Few stories of desperation could match that of a parent fighting a bureaucracy to help their dying loved one.
In the last couple years, some families have become real professionals at getting the latest untested treatment that holds promise, triggering a debate that pits medical ethics against a mother's love for a suffering child.
When Penny Lopez, 25,learned that two of her three young children had Sanfilippo Syndrome -- a rare genetic disease that would lead to mental decline and certain death before adulthood, doctors told Lopez that "there is no treatment, no cure for it."
"They gave us no hope," said Lopez, of Lakewood, Wash.
But Lopez refused to listen. First she found a doctor at Duke University who was developing stem cell treatments.
Her 5-year-old daughter Hannah could not be helped, but Duke researchers were hopeful that the treatment could slow the disease in her 1-year-old son, Aiden.
Although her military health care, TriWest HeathCare, twice denied the $700,000 treatment plan, Lopez did not give up. She called up local news stations with her story and got a congressman to write a letter of appeal.
Finally, TRICARE agreed to use a part of the contract allotted for rare diseases to approve the stem cell transplant. The Lopez family and TRICARE were willing to risk the 30 percent chance that Aiden would not make it though the entire treatment.
Lopez might seem alone in her work, but several families this year have used savvy public relations campaigns, appeals from powerful people and old fashioned negotiation to get expensive, untested treatments for their dying loved ones despite debates from doctors and regulators about whether this trend is a good idea.
Last week, the Thompson family of Virginia Beach gained national attention in The New York Times for their fight to win access to a $100,000 a year drug called Iplex for Lou Gehrig's disease.

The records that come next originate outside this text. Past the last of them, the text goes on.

-- ==== Sys2Proof/Machine/Issue.lean ====
section
/-! DEFINITION. The issue of bursts (R218 to R222, R233): which channel's burst SCHED hands to a lane in a cycle, segments and
counter updates alike. -/
namespace Sys2Proof.Machine

/-- A burst that a channel has ready (R218, R233): a segment of its run, the op's result block, or a counter update. -/
inductive NextBurst where
  | segment (r : OpRun) (g : Segment)
  | result (r : OpRun) (a : Nat)
  | counter (k : CounterOp)
  deriving DecidableEq, Repr
/-- The burst runs under a quoin lock (R233). -/
def NextBurst.locked : NextBurst → Bool
  | .segment r _ => r.op.locked
  | .result _ _ => false
  | .counter _ => true
/-- Lanes that the burst may not take: those of the other segments of its op (R131). -/
def NextBurst.taken : NextBurst → List Nat
  | .segment r _ => r.lanesHeld
  | .result _ _ => []
  | .counter _ => []
/-- SCHED works for the channel: it runs and its context is in the cache (R17), and SCHED waits for nothing itself (R346, R347). -/
def State.mayIssue (s : State) (c : Nat) : Bool :=
  !s.unitWaits schedIsland &&
    (if legacyBase ≤ c then (s.slot (c - legacyBase)).stalled.isNone && !s.failing c
     else (s.ctx c).cached && (s.ctx c).state = .running && !(s.ctx c).halting)
/-- A halting channel still has the elements written that lie before its first fault (R150): their segments that are to be issued
again. -/
def State.owedSegment (s : State) (c : Nat) : Option NextBurst :=
  match s.run c with
  | some r =>
    let early (g : Segment) : Bool := (s.faultsOf c).all fun f => decide (r.op.element g.lo < r.op.element f.offset)
    if !s.unitWaits schedIsland && r.op.list.isSome && (s.ctx c).cached && (s.ctx c).halting && decide ((s.ctx c).state ≠ .aborting) then
      (r.segs.find? fun g => r.mayReissue g && early g).map (.segment r)
    else none
  | none => none
/-- The channel's next burst. -/
def State.nextBurst (s : State) (c : Nat) : Option NextBurst :=
  if !s.mayIssue c then s.owedSegment c
  else match (s.item c).bind (·.counterOp), s.run c with
    | some k, _ => if k.value ≠ 0 ∧ !k.issued then some (.counter k) else none
    | none, some r => (match r.phase, r.op.result with
      | .result, some a => some (.result r a)
      | _, _ => (s.nextSegment r).map (.segment r))
    | none, none => none
/-- The value NEXT of a channel and its SHARE (R222). -/
def State.leading (s : State) (c : Nat) : Nat × Nat :=
  if legacyBase ≤ c then ((s.slot (c - legacyBase)).next256, bitsOf (s.slot (c - legacyBase)).workCtrl 24 8) else ((s.ctx c).next256, (s.ctx c).f.share)
/-- Leading permits an issue in cycle t (R222). -/
def State.leads (s : State) (t c : Nat) : Bool := (s.leading c).2 = 0 || decide ((s.leading c).1 ≤ t * 256)
/-- The channel has a burst ready that R220 considers: no RULE holds it (R110), leading permits cycle t (R222), and a lane can
take it. -/
def State.burstReady (s : State) (t c : Nat) : Bool :=
  match s.nextBurst c with
  | some b => !s.held c && s.leads t c && (s.pickLane b.locked b.taken).isSome
  | none => false
/-- The channel SCHED takes: the highest class, and within it the next after the one of its last turn (R220;
assumption log 8). -/
def State.pickChannel (s : State) (t : Nat) : Option Nat :=
  let ready := s.channels.filter (s.burstReady t)
  let best := ready.foldl (fun m c => min m (s.classOf c)) 8
  let mine := ready.filter fun c => s.classOf c = best
  let last := Tab.get (fun _ => 0) s.sched.rotation best
  match mine.find? fun c => decide (last < c + 1) with
  | some c => some c
  | none => mine.head?
/-- NEXT rises at the issue of a burst of b beats in cycle t (R222); the quotient is rounded down to whole units of 1/256 cycle
(DESIGN CHOICE, assumption log 96). -/
def State.charge (s : State) (t c b : Nat) : State :=
  let next256 := max (s.leading c).1 (t * 256) + b * 256 * 256 / (s.leading c).2
  if (s.leading c).2 = 0 then s
  else if legacyBase ≤ c then s.setSlot (c - legacyBase) { s.slot (c - legacyBase) with next256 := next256 }
  else s.modCtx c fun x => { x with next256 := next256 }
/-- A segment goes to a lane: what stands in its way is met, else its reads are presented from its first beat. -/
def State.issueSegment (s : State) (t c : Nat) (r : OpRun) (g : Segment) (lane : Nat) : State :=
  let place (q : OpRun) : OpRun :=
    if q.segs.any fun x => x.lo = g.lo then q
    else { q with segs := q.segs ++ [g], cut := g.hi }
  let s1 := s.modRun c place
  match s1.segObstacle (s1.setOf c) r.op g.lo g.hi with
  | some o => s1.meet c o
  | none =>
    let g' := { g with lane := lane }
    let next : SegState := if r.op.reads.isEmpty then .read else .reading
    let s2 := s1.modRun c fun q =>
      { (q.modSeg g.lo (fun x => { x with lane := lane, state := next, wrote := 0, stop := none })).forget g.lo g.hi with
        lanes := if q.lanes.contains lane then q.lanes else q.lanes ++ [lane] }
    let s3 := if legacyBase ≤ c then s2 else s2.modItem c fun it => { it with opSerial := some r.serial }
    ((s3.wakeFor r.op g.lo g.hi).issueReads (s3.carrier c r g' false) r.op g.lo g.hi).charge t c (segBeats r.op g.lo g.hi)
/-- A lane writes the result block as one write sequence under the op's checks (R138, R205, R218, R397): a burst of the channel
like any other (R220, R222). -/
def State.issueResult (s : State) (t c : Nat) (r : OpRun) (a lane : Nat) : State :=
  let bytes := r.resultBytes
  let side := lineSide a bytes.length
  match s.obstacle (s.setOf c) true side 1 0 bytes.length with
  | some (.fault f) => s.failOp c { f with offset := r.total }
  | some (.wait (.domain p x _)) => s.stallOp c (.domain p x r.total)
  | some (.wait (.route n _)) => s.stallOp c (.route n r.total)
  | some (.wait w) => s.stallOp c w
  | none =>
    let s1 := s.modRun c fun q => { q with lanes := if q.lanes.contains lane then q.lanes else q.lanes ++ [lane] }
    let s2 := (s1.modItem c fun it => { it with opSerial := some r.serial }).presentWrites
      { owner := .result c r.serial, requester := laneReq lane, cls := s.classOf c, locked := false } side 0 bytes
    (s2.concludeOp c r).charge t c (sideBeats side bytes.length 0).length
/-- SCHED hands the channel's next burst to a lane in cycle t. -/
def State.issue (s : State) (t c lane : Nat) (b : NextBurst) : State :=
  match b with
  | .segment r g => s.issueSegment t c r g lane
  | .result r a => s.issueResult t c r a lane
  | .counter k =>
    let s1 := s.readCounter c { k with lane := lane, issued := true } (laneReq lane) true
    if (s1.item c).any fun it => it.counterOp.any (·.issued) then s1.charge t c 1 else s1
/-- A burst is ready and every mover island is gated: SCHED_LANE_DEMAND (R354). -/
def State.demand (s : State) (t : Nat) : State :=
  let gated := (List.range 13).all fun m => (s.island (moverIsland m)).gated
  let ready := s.channels.any fun c => (s.nextBurst c).isSome && !s.held c && s.leads t c
  { s with sched := { s.sched with laneDemand := gated && ready } }
def State.burstIssue (s : State) (t : Nat) : State :=
  match s.pickChannel t with
  | none => s.demand t
  | some c =>
    match s.nextBurst c with
    | some b => match s.pickLane b.locked b.taken with
      | some lane =>
        let rot := { s.sched with rotation := Tab.insert (s.classOf c) (c + 1) s.sched.rotation }
        ({ s with sched := rot } : State).issue t c lane b
      | none => s
    | none => s
def execBurstIssue (cycle : Nat) (s : State) : Host.Outcome State Fault Refusal := .next (s.burstIssue cycle)

end Sys2Proof.Machine
end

Chris Hempel of Reno, Nev., waged a two-year, full-time public relations, networking and research campaign at finding a new drug for her 5-year-old twins Addison and Cassidy.
The Hempel twins suffer from a rare, degenerative and genetic disorder called Niemann-Pick Type C. Like Lopez, Hempel was faced with few options to treat her children. So, like Lopez, she looked up the latest research and found a treatment that was neither covered by her insurance nor tested by the U.S. Food and Drug administration.
After appearances on national television shows, and several written appeals to the government, Hempel won a compassionate use designation from the FDA to try infusions of a compound used in cholesterol free foods called cyclodextrin.
"In our disease we don't have the time to wait for a new drug. We have to find things that are sitting on a shelf," Hempel told ABCNews.com in April.
For people like Lopez and Hempel, there is no question about the importance of fighting for new treatments that might help their children.
But this same trend stirs debate among doctors and drug regulation experts whether an ethical choice for one family may actually do more good or harm for others in the future.
Dr. Nortin Hadler, author of "Worried Sick: A Prescription for Health in an Overtreated America" and "The Last Well Person," says a high number of compassionate use decisions for experimental drugs might be good for individuals in the short term, but can have many pitfalls.